LISTED RECORDS:
+ + + +

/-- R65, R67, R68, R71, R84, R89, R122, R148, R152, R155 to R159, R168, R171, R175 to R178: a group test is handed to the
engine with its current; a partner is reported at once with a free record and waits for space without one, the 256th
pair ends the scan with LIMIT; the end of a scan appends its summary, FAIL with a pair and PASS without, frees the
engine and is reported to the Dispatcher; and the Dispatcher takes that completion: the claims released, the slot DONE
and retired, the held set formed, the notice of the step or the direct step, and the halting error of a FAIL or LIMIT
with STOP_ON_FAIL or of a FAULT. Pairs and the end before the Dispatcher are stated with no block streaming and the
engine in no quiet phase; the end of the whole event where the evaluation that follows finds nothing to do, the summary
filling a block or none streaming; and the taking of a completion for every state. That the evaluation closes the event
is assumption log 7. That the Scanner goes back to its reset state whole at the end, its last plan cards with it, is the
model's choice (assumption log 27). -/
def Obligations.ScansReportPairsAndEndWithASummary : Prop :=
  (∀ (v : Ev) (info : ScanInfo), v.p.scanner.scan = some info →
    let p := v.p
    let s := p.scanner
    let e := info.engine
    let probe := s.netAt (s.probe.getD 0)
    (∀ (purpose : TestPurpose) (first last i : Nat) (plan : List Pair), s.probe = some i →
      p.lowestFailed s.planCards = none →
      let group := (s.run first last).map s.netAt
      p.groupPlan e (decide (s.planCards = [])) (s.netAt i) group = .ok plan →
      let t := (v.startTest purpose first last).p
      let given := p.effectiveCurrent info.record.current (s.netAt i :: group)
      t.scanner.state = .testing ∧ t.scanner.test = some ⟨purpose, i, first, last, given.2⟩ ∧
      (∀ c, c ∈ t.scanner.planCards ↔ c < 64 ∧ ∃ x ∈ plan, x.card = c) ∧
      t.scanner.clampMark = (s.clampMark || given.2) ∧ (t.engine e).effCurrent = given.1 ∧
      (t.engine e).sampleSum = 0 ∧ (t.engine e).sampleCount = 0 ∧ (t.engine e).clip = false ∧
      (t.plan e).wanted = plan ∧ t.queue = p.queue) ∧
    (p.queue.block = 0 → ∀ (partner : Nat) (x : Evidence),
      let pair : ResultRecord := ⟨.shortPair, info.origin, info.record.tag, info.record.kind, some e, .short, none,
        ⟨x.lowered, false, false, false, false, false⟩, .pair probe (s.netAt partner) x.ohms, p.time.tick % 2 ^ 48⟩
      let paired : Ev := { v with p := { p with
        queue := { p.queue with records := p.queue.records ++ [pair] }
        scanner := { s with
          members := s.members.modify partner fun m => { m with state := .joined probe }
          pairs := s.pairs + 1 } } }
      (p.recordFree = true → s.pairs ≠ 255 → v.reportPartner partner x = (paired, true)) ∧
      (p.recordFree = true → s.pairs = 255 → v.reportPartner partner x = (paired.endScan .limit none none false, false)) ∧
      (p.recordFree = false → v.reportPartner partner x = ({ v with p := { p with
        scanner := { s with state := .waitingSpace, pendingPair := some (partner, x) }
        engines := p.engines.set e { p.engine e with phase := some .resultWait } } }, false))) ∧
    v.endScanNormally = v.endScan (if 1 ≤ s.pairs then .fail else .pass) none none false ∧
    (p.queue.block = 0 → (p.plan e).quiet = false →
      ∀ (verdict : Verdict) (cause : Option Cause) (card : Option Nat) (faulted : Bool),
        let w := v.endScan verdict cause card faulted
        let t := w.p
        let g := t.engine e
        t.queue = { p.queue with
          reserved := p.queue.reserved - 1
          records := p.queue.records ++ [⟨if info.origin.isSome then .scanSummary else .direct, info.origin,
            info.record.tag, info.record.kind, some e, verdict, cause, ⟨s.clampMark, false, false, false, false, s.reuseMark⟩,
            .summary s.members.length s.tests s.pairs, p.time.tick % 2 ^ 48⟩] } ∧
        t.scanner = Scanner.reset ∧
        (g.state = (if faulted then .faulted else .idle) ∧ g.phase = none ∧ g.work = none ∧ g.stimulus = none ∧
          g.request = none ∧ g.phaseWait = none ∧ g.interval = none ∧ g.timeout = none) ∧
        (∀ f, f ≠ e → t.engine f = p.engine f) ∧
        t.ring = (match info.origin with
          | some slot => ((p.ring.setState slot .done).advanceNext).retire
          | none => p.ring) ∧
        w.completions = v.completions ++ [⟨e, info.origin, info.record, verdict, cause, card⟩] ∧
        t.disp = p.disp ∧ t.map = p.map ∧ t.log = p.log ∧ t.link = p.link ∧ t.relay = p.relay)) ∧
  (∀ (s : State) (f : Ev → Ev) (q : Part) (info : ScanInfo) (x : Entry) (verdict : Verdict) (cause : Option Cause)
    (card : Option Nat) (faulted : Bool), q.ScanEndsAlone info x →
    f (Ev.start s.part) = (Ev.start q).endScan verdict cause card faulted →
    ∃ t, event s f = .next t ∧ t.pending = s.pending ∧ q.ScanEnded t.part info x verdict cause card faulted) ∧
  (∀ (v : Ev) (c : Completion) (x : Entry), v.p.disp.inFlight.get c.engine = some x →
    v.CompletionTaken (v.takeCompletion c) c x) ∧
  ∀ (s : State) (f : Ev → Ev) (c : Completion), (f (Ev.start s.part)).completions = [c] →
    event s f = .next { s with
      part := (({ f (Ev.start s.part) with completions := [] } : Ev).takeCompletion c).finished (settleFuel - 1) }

+ + + +

PROBLEM REQUIREMENTS:
Copy out each line of the records character for character.

PROBLEM SOLUTION:
/-- R65, R67, R68, R71, R84, R89, R122, R148, R152, R155 to R159, R168, R171, R175 to R178: a group test is handed to the
engine with its current; a partner is reported at once with a free record and waits for space without one, the 256th
pair ends the scan with LIMIT; the end of a scan appends its summary, FAIL with a pair and PASS without, frees the
engine and is reported to the Dispatcher; and the Dispatcher takes that completion: the claims released, the slot DONE
and retired, the held set formed, the notice of the step or the direct step, and the halting error of a FAIL or LIMIT
with STOP_ON_FAIL or of a FAULT. Pairs and the end before the Dispatcher are stated with no block streaming and the
engine in no quiet phase; the end of the whole event where the evaluation that follows finds nothing to do, the summary
filling a block or none streaming; and the taking of a completion for every state. That the evaluation closes the event
is assumption log 7. That the Scanner goes back to its reset state whole at the end, its last plan cards with it, is the
model's choice (assumption log 27). -/
def Obligations.ScansReportPairsAndEndWithASummary : Prop :=
  (∀ (v : Ev) (info : ScanInfo), v.p.scanner.scan = some info →
    let p := v.p
    let s := p.scanner
    let e := info.engine
    let probe := s.netAt (s.probe.getD 0)
    (∀ (purpose : TestPurpose) (first last i : Nat) (plan : List Pair), s.probe = some i →
      p.lowestFailed s.planCards = none →
      let group := (s.run first last).map s.netAt
      p.groupPlan e (decide (s.planCards = [])) (s.netAt i) group = .ok plan →
      let t := (v.startTest purpose first last).p
      let given := p.effectiveCurrent info.record.current (s.netAt i :: group)
      t.scanner.state = .testing ∧ t.scanner.test = some ⟨purpose, i, first, last, given.2⟩ ∧
      (∀ c, c ∈ t.scanner.planCards ↔ c < 64 ∧ ∃ x ∈ plan, x.card = c) ∧
      t.scanner.clampMark = (s.clampMark || given.2) ∧ (t.engine e).effCurrent = given.1 ∧
      (t.engine e).sampleSum = 0 ∧ (t.engine e).sampleCount = 0 ∧ (t.engine e).clip = false ∧
      (t.plan e).wanted = plan ∧ t.queue = p.queue) ∧
    (p.queue.block = 0 → ∀ (partner : Nat) (x : Evidence),
      let pair : ResultRecord := ⟨.shortPair, info.origin, info.record.tag, info.record.kind, some e, .short, none,
        ⟨x.lowered, false, false, false, false, false⟩, .pair probe (s.netAt partner) x.ohms, p.time.tick % 2 ^ 48⟩
      let paired : Ev := { v with p := { p with
        queue := { p.queue with records := p.queue.records ++ [pair] }
        scanner := { s with
          members := s.members.modify partner fun m => { m with state := .joined probe }
          pairs := s.pairs + 1 } } }
      (p.recordFree = true → s.pairs ≠ 255 → v.reportPartner partner x = (paired, true)) ∧
      (p.recordFree = true → s.pairs = 255 → v.reportPartner partner x = (paired.endScan .limit none none false, false)) ∧
      (p.recordFree = false → v.reportPartner partner x = ({ v with p := { p with
        scanner := { s with state := .waitingSpace, pendingPair := some (partner, x) }
        engines := p.engines.set e { p.engine e with phase := some .resultWait } } }, false))) ∧
    v.endScanNormally = v.endScan (if 1 ≤ s.pairs then .fail else .pass) none none false ∧
    (p.queue.block = 0 → (p.plan e).quiet = false →
      ∀ (verdict : Verdict) (cause : Option Cause) (card : Option Nat) (faulted : Bool),
        let w := v.endScan verdict cause card faulted
        let t := w.p
        let g := t.engine e
        t.queue = { p.queue with
          reserved := p.queue.reserved - 1
          records := p.queue.records ++ [⟨if info.origin.isSome then .scanSummary else .direct, info.origin,
            info.record.tag, info.record.kind, some e, verdict, cause, ⟨s.clampMark, false, false, false, false, s.reuseMark⟩,
            .summary s.members.length s.tests s.pairs, p.time.tick % 2 ^ 48⟩] } ∧
        t.scanner = Scanner.reset ∧
        (g.state = (if faulted then .faulted else .idle) ∧ g.phase = none ∧ g.work = none ∧ g.stimulus = none ∧
          g.request = none ∧ g.phaseWait = none ∧ g.interval = none ∧ g.timeout = none) ∧
        (∀ f, f ≠ e → t.engine f = p.engine f) ∧
        t.ring = (match info.origin with
          | some slot => ((p.ring.setState slot .done).advanceNext).retire
          | none => p.ring) ∧
        w.completions = v.completions ++ [⟨e, info.origin, info.record, verdict, cause, card⟩] ∧
        t.disp = p.disp ∧ t.map = p.map ∧ t.log = p.log ∧ t.link = p.link ∧ t.relay = p.relay)) ∧
  (∀ (s : State) (f : Ev → Ev) (q : Part) (info : ScanInfo) (x : Entry) (verdict : Verdict) (cause : Option Cause)
    (card : Option Nat) (faulted : Bool), q.ScanEndsAlone info x →
    f (Ev.start s.part) = (Ev.start q).endScan verdict cause card faulted →
    ∃ t, event s f = .next t ∧ t.pending = s.pending ∧ q.ScanEnded t.part info x verdict cause card faulted) ∧
  (∀ (v : Ev) (c : Completion) (x : Entry), v.p.disp.inFlight.get c.engine = some x →
    v.CompletionTaken (v.takeCompletion c) c x) ∧
  ∀ (s : State) (f : Ev → Ev) (c : Completion), (f (Ev.start s.part)).completions = [c] →
    event s f = .next { s with
      part := (({ f (Ev.start s.part) with completions := [] } : Ev).takeCompletion c).finished (settleFuel - 1) }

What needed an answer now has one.